— WHAT YOU ARE ASKED TO DO —
Across the records below, how many lines include the word "none"? State only the number.

— Stored items —
········
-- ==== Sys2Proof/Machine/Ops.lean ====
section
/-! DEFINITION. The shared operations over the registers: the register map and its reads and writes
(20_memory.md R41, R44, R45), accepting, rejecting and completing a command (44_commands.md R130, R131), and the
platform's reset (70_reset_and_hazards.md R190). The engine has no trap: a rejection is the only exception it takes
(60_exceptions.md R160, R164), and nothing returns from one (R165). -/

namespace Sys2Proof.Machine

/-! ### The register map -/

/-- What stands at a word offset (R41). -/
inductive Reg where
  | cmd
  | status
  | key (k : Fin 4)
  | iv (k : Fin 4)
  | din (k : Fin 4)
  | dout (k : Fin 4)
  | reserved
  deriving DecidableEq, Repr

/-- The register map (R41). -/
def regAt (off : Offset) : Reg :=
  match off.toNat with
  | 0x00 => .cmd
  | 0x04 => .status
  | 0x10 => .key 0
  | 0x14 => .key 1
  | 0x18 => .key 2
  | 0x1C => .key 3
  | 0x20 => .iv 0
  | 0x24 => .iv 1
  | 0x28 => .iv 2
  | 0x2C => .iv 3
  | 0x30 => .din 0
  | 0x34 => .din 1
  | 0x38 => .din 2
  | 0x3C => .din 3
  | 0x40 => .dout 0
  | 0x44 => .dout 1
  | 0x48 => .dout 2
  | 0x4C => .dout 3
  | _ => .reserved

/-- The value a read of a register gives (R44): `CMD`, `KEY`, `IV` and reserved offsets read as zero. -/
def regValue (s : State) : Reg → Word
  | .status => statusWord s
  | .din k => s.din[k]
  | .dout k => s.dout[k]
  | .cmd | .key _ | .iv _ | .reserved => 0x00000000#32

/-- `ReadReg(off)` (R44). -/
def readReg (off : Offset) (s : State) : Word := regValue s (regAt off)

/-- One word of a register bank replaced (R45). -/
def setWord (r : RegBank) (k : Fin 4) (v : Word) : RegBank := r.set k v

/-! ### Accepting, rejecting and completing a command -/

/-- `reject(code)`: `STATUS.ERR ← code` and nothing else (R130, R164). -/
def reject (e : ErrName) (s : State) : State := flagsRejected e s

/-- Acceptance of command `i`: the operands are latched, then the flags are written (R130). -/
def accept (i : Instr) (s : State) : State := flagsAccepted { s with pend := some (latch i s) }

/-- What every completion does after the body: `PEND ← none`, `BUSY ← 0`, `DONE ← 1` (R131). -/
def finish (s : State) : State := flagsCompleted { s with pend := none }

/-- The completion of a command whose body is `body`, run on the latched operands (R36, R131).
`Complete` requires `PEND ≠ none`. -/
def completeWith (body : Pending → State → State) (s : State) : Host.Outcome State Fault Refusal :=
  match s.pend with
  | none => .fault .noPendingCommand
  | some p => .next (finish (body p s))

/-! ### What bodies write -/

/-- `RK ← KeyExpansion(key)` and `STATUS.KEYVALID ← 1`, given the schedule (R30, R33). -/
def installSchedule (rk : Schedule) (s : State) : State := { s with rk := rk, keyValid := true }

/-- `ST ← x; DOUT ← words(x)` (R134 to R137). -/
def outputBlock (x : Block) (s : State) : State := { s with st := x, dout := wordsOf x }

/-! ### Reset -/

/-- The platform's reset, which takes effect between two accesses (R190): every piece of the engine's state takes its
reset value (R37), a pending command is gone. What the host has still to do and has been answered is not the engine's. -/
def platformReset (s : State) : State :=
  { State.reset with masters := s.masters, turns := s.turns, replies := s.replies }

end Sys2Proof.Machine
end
········
— SOLUTION TO THIS PROBLEM —
4